PROVIDED MATERIAL:
"""

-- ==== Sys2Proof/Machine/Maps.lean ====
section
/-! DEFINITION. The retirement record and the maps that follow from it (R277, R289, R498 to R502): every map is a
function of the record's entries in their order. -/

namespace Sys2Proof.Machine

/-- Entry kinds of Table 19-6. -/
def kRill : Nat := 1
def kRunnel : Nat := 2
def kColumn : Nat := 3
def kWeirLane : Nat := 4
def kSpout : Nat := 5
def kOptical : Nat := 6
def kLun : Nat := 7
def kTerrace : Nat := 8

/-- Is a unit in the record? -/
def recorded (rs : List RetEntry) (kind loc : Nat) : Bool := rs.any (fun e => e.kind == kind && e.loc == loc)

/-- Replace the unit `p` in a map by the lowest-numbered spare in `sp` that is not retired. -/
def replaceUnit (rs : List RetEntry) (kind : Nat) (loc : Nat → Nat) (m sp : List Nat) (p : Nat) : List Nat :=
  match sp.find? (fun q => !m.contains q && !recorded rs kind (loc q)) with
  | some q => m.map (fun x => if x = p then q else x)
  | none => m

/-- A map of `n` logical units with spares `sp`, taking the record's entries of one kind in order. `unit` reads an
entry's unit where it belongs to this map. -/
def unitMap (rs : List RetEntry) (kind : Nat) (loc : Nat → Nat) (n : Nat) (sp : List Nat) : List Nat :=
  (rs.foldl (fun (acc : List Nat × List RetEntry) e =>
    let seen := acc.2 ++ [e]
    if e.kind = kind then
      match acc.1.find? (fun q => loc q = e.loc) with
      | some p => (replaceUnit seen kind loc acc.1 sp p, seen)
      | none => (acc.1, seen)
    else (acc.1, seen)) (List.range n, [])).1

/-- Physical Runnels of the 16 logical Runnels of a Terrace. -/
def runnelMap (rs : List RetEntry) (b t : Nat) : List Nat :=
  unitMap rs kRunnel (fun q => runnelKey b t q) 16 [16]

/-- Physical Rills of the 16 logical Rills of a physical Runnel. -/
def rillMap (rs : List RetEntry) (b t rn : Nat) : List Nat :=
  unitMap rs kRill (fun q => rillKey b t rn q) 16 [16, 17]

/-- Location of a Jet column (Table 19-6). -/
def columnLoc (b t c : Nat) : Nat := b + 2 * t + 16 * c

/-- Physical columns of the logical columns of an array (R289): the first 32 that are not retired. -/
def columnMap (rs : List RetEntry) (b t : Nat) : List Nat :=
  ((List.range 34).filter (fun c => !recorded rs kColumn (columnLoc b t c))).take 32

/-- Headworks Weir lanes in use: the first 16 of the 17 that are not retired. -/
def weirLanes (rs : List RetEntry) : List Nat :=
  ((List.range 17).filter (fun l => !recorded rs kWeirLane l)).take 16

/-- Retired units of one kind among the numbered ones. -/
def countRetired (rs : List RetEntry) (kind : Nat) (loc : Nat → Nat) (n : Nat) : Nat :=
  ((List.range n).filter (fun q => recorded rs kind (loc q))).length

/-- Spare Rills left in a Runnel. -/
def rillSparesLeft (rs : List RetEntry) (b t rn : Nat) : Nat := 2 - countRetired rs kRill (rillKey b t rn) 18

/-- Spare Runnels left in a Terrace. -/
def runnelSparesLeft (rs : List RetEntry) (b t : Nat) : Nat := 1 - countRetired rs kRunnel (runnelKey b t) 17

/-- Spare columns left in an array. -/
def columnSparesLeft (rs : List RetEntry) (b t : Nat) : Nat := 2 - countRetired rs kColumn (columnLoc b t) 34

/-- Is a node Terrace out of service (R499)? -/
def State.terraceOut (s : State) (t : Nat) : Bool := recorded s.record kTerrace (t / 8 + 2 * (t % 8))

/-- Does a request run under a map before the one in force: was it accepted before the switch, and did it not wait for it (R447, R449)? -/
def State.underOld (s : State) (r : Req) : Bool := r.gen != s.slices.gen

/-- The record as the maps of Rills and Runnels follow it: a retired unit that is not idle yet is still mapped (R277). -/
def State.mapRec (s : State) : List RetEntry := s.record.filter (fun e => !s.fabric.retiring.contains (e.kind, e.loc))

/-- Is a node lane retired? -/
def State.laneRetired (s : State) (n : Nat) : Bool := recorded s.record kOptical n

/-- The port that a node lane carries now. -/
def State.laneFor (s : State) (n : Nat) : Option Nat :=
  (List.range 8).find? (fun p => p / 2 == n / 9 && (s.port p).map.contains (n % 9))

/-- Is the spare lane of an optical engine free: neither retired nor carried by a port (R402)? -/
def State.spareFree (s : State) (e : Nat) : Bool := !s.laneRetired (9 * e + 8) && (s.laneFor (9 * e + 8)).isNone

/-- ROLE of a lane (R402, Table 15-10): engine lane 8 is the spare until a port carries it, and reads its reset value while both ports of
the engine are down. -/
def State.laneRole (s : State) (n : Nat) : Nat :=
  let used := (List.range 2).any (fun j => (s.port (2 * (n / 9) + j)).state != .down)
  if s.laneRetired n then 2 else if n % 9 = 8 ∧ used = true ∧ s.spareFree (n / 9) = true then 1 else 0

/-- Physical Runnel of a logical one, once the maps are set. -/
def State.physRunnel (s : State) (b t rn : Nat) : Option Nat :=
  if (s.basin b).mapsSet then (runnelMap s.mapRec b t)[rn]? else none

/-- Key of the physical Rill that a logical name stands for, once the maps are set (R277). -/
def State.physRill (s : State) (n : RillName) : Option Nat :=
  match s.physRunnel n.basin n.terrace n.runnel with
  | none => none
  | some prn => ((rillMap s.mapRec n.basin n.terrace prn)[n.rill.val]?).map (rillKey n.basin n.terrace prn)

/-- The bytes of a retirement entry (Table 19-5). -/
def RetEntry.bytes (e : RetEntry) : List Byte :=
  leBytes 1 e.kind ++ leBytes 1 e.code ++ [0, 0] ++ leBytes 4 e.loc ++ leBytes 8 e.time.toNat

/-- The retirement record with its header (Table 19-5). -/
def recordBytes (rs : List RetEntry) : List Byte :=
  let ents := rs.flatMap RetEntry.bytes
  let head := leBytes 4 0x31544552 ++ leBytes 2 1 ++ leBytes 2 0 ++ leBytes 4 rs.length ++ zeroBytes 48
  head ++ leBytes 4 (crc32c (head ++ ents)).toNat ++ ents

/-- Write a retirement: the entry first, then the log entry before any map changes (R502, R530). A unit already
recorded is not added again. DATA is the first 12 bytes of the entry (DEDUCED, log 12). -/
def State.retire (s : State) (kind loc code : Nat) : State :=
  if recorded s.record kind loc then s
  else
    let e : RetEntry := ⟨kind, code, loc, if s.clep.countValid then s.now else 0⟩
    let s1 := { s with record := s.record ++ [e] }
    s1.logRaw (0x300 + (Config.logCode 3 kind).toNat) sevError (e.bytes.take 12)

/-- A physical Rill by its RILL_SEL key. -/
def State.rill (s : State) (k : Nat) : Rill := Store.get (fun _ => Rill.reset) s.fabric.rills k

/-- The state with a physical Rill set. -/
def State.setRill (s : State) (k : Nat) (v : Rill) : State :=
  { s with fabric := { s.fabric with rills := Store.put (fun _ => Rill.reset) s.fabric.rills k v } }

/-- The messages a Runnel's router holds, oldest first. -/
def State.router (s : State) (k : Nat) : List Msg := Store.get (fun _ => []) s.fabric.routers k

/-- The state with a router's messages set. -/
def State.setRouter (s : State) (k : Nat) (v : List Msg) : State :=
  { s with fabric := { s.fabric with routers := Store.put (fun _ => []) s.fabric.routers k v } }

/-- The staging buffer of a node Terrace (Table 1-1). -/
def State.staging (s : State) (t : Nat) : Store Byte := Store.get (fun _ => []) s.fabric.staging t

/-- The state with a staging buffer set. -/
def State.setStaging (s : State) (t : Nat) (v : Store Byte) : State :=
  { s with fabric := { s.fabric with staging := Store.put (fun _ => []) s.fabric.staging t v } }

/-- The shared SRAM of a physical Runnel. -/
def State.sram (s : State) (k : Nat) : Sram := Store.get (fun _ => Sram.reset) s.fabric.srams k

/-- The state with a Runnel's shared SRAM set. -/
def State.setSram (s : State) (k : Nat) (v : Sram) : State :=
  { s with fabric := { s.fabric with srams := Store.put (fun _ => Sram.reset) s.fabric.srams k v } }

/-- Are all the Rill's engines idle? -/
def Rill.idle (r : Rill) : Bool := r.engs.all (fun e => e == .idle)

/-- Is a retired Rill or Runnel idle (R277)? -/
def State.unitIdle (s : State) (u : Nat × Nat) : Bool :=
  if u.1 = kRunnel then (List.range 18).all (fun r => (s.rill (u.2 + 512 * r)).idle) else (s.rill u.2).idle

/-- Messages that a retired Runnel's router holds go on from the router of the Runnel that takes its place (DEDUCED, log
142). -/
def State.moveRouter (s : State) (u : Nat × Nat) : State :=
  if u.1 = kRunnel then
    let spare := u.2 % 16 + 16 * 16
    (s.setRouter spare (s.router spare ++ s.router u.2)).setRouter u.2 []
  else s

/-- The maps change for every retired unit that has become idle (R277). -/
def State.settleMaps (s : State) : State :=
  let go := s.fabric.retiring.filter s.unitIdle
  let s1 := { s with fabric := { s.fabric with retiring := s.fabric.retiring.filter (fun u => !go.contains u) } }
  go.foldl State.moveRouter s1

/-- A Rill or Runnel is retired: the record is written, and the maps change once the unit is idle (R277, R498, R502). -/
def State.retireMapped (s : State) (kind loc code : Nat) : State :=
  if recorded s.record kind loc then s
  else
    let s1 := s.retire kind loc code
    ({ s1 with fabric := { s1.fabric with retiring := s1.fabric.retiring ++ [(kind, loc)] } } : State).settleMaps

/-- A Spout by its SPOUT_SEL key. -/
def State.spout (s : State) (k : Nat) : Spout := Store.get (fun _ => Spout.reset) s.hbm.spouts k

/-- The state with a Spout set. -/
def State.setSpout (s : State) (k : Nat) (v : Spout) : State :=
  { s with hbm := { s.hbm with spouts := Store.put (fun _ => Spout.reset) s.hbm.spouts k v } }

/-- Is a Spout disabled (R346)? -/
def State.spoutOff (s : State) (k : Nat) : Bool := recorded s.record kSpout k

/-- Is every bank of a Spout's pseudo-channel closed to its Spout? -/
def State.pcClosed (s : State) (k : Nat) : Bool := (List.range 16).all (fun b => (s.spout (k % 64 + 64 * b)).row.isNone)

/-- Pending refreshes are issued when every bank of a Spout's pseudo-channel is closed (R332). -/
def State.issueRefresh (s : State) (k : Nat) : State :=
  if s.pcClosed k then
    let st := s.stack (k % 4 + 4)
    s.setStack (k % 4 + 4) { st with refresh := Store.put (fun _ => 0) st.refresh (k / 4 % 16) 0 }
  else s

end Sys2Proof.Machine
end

"""
"""

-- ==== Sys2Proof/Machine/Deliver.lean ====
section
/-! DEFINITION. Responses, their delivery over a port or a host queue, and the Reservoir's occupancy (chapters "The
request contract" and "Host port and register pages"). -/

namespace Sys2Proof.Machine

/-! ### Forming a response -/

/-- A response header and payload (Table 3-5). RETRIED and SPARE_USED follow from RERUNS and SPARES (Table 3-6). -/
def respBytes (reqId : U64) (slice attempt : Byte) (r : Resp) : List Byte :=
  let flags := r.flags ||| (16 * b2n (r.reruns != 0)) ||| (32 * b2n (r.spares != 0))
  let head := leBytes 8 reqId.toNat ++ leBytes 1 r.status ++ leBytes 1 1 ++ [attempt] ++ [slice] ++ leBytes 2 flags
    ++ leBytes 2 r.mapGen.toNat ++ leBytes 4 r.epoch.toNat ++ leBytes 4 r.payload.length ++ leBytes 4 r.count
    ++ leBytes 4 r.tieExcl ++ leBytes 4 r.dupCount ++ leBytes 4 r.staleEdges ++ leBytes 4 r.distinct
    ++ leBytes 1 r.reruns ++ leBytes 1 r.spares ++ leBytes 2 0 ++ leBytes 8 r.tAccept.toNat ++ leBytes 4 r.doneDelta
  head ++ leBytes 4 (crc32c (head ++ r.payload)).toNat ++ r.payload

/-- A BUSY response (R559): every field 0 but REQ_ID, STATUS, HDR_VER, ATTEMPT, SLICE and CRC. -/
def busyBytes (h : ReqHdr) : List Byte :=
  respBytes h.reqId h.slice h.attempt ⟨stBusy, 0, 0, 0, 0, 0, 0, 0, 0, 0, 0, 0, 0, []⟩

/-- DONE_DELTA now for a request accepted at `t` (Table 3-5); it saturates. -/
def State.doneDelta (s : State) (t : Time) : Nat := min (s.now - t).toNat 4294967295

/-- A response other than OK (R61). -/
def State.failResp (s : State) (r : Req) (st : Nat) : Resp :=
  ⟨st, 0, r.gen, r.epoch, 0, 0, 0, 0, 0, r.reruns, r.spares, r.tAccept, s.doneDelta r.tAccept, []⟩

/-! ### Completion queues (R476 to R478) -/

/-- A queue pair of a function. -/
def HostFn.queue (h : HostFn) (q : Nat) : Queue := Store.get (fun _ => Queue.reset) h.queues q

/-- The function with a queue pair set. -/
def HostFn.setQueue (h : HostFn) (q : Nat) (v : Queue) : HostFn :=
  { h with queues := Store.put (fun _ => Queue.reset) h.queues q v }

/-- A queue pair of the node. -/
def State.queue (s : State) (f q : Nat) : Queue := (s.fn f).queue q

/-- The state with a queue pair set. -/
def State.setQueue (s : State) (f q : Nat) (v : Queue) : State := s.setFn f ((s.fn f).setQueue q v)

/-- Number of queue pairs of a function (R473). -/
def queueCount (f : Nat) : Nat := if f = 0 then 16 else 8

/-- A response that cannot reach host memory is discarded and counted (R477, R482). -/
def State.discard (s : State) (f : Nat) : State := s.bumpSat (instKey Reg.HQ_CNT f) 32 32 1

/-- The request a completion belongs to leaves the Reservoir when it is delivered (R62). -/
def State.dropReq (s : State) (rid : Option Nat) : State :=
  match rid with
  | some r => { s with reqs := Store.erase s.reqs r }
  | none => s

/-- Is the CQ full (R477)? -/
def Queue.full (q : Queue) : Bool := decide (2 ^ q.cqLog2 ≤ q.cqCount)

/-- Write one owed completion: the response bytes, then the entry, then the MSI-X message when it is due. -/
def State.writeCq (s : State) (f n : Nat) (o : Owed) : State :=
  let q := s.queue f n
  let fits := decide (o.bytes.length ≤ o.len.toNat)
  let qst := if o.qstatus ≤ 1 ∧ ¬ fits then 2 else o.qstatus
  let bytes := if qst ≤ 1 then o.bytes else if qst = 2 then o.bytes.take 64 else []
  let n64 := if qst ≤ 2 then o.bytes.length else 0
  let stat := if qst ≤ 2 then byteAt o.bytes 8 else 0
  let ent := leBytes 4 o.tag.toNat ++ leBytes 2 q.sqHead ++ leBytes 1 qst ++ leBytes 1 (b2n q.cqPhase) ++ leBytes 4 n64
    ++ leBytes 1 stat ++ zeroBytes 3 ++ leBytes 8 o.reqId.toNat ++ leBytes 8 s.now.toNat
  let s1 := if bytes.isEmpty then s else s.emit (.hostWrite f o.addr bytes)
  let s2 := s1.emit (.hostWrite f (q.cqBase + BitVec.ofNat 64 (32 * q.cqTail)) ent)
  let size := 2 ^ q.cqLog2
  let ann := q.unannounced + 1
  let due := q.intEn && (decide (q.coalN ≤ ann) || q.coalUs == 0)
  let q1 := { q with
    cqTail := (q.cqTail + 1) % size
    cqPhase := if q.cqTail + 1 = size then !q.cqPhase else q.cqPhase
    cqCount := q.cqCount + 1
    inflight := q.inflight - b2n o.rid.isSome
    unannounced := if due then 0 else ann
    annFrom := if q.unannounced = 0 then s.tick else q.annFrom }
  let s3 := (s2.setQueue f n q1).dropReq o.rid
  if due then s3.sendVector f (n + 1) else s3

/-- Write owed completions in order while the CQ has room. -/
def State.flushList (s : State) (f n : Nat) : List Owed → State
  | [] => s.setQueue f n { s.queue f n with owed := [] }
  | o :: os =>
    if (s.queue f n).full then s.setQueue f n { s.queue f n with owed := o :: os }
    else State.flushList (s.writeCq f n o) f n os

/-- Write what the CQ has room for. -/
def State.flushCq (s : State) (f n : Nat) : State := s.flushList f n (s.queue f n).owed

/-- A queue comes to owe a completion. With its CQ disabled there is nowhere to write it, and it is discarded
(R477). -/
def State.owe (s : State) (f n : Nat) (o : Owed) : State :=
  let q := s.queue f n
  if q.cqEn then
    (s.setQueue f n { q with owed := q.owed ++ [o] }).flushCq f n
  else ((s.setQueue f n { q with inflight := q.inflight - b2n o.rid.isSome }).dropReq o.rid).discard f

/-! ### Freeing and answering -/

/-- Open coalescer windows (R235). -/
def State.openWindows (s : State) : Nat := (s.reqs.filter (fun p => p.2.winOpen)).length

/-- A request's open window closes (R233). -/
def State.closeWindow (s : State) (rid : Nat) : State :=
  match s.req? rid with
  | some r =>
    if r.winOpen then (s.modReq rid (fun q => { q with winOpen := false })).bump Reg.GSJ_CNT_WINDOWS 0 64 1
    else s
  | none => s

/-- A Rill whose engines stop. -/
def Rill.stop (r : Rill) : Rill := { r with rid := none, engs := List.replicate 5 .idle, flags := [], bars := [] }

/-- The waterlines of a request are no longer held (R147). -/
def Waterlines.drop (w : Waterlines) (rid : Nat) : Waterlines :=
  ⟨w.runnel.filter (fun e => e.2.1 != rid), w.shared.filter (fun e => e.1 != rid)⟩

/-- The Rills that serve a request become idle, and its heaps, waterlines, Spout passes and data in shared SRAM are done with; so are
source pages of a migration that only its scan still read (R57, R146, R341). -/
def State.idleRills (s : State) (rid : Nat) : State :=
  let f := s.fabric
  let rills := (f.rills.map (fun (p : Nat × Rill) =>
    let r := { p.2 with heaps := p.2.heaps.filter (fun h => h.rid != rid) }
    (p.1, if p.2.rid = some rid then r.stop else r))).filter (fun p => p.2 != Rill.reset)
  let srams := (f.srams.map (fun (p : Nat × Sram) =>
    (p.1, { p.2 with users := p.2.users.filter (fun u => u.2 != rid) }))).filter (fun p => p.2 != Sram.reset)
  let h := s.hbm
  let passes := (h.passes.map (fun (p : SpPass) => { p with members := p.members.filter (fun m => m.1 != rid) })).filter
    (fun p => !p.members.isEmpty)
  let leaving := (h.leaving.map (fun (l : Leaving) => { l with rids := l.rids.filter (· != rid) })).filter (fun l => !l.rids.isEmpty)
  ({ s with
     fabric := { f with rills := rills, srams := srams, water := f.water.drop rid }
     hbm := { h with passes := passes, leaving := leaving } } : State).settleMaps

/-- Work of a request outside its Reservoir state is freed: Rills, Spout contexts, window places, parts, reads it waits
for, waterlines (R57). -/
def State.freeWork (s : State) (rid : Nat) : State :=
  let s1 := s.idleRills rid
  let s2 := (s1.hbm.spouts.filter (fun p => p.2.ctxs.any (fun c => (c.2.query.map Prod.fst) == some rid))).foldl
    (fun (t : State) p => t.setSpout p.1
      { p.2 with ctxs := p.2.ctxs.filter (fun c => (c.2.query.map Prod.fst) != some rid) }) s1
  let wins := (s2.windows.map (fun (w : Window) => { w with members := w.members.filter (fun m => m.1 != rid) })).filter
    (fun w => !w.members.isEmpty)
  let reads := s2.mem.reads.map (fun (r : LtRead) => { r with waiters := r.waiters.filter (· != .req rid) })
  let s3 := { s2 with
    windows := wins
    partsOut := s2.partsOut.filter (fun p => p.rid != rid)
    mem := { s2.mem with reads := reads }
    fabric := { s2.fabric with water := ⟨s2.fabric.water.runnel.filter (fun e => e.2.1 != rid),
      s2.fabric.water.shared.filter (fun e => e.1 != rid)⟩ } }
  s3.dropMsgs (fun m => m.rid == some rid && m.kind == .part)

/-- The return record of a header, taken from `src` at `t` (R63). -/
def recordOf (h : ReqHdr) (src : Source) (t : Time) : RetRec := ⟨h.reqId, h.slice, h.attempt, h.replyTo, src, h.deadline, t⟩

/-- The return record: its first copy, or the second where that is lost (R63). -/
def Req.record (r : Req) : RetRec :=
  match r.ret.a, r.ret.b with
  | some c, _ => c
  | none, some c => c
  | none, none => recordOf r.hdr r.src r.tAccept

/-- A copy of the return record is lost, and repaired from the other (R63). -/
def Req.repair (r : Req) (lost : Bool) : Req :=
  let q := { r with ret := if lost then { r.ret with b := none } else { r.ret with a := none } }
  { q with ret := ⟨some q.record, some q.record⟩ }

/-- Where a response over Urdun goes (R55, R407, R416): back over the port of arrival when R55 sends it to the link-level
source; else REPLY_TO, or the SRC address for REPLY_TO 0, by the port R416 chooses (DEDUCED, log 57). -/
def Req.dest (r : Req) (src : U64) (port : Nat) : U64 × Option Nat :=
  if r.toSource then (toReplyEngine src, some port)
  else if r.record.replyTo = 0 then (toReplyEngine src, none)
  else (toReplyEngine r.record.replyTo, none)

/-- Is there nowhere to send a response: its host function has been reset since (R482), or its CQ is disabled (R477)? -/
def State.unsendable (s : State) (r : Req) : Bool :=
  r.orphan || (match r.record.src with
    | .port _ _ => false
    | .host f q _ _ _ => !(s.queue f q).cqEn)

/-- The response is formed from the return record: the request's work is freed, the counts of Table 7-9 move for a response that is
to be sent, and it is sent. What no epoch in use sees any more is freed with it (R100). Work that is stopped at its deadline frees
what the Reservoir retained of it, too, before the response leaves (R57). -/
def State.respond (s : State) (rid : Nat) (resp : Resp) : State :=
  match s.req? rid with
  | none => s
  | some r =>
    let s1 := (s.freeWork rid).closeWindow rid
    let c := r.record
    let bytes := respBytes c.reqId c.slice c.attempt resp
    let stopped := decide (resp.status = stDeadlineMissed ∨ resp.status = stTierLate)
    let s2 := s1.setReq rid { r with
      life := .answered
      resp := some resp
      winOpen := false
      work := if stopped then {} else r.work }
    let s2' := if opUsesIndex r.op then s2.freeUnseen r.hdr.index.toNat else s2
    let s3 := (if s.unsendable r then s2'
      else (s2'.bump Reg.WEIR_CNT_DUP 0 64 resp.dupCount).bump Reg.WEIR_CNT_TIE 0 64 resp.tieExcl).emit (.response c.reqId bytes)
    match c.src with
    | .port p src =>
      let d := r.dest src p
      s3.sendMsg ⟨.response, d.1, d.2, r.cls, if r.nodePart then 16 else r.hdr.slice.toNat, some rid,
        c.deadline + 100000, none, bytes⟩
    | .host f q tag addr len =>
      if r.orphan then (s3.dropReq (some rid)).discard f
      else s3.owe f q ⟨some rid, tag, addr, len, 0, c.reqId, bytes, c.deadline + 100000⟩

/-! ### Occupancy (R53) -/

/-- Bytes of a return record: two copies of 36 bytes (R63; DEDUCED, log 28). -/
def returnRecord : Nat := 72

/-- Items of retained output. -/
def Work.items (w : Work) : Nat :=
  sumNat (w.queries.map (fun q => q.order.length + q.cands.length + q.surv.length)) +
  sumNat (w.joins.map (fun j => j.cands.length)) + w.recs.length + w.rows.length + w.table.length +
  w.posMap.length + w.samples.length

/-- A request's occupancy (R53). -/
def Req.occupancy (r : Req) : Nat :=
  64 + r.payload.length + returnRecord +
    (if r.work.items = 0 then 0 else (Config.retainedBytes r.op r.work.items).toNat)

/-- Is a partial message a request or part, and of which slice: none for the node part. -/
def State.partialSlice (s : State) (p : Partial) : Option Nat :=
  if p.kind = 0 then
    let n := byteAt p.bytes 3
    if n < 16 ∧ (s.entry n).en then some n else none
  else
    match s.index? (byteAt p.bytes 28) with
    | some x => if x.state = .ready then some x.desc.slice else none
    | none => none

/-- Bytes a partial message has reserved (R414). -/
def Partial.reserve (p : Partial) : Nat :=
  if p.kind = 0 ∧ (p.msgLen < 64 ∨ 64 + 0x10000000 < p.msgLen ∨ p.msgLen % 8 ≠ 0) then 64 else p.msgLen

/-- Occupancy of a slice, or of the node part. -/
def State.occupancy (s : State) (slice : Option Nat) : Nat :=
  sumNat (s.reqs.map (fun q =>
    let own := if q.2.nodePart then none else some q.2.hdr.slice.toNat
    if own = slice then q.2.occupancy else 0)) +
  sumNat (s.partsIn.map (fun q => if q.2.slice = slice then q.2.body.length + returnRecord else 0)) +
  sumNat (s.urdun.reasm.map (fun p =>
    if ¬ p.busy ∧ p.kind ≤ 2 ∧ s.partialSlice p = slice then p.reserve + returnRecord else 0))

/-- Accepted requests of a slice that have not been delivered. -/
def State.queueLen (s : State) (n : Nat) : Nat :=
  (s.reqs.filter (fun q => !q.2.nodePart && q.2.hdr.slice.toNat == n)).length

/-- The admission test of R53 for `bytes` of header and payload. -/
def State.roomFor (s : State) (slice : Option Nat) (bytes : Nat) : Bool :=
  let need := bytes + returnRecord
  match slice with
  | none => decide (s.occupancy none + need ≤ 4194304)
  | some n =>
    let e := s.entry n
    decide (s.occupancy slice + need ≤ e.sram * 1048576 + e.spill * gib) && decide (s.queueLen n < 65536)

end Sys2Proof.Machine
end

"""
"""

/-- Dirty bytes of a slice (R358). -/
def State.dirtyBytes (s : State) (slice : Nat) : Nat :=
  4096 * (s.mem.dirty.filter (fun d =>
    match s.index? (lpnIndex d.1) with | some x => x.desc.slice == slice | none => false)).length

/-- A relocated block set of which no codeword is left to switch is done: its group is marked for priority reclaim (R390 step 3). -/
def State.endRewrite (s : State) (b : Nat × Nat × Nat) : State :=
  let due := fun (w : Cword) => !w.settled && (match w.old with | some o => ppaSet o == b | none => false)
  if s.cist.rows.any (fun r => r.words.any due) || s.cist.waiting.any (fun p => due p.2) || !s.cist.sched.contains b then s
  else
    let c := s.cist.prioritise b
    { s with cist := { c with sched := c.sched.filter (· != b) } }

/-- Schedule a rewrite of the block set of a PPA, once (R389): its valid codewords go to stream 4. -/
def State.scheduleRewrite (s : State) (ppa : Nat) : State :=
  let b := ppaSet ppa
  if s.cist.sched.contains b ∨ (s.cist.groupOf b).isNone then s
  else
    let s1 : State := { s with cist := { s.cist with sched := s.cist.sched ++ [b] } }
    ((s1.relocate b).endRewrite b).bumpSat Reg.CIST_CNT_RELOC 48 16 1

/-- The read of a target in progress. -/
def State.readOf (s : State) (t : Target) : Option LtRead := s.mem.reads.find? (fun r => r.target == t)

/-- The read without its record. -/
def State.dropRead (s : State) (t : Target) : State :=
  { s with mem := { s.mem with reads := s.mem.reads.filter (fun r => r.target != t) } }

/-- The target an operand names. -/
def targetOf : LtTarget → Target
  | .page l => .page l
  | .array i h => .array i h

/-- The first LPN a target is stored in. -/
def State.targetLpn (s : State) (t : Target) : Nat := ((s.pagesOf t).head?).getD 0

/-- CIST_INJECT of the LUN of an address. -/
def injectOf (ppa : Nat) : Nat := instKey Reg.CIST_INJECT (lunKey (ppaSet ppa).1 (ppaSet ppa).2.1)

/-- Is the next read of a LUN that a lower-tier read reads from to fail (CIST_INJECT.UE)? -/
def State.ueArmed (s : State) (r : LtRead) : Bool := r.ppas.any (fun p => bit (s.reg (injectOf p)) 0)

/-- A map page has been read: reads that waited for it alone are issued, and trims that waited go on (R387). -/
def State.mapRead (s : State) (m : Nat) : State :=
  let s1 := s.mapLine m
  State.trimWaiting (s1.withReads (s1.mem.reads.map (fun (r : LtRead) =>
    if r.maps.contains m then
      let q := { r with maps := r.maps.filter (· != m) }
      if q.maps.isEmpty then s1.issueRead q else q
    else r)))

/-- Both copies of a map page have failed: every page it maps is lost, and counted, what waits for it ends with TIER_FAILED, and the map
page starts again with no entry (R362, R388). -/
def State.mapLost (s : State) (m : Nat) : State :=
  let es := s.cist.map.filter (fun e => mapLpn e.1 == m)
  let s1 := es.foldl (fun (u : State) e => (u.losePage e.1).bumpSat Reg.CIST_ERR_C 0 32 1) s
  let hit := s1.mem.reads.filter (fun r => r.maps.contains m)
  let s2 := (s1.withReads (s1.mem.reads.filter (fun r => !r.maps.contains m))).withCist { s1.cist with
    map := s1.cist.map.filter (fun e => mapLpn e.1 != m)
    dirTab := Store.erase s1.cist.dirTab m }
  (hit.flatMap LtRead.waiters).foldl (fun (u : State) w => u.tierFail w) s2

"""

EXERCISE DIRECTIONS: Everything above from the line with "delivered (R62). -/" to the line with "let fits := decide", both included, must be repeated exactly, and nothing outside that range.

REPLY TO THE EXERCISE:
/-- The request a completion belongs to leaves the Reservoir when it is delivered (R62). -/
def State.dropReq (s : State) (rid : Option Nat) : State :=
  match rid with
  | some r => { s with reqs := Store.erase s.reqs r }
  | none => s

/-- Is the CQ full (R477)? -/
def Queue.full (q : Queue) : Bool := decide (2 ^ q.cqLog2 ≤ q.cqCount)

/-- Write one owed completion: the response bytes, then the entry, then the MSI-X message when it is due. -/
def State.writeCq (s : State) (f n : Nat) (o : Owed) : State :=
  let q := s.queue f n
  let fits := decide (o.bytes.length ≤ o.len.toNat)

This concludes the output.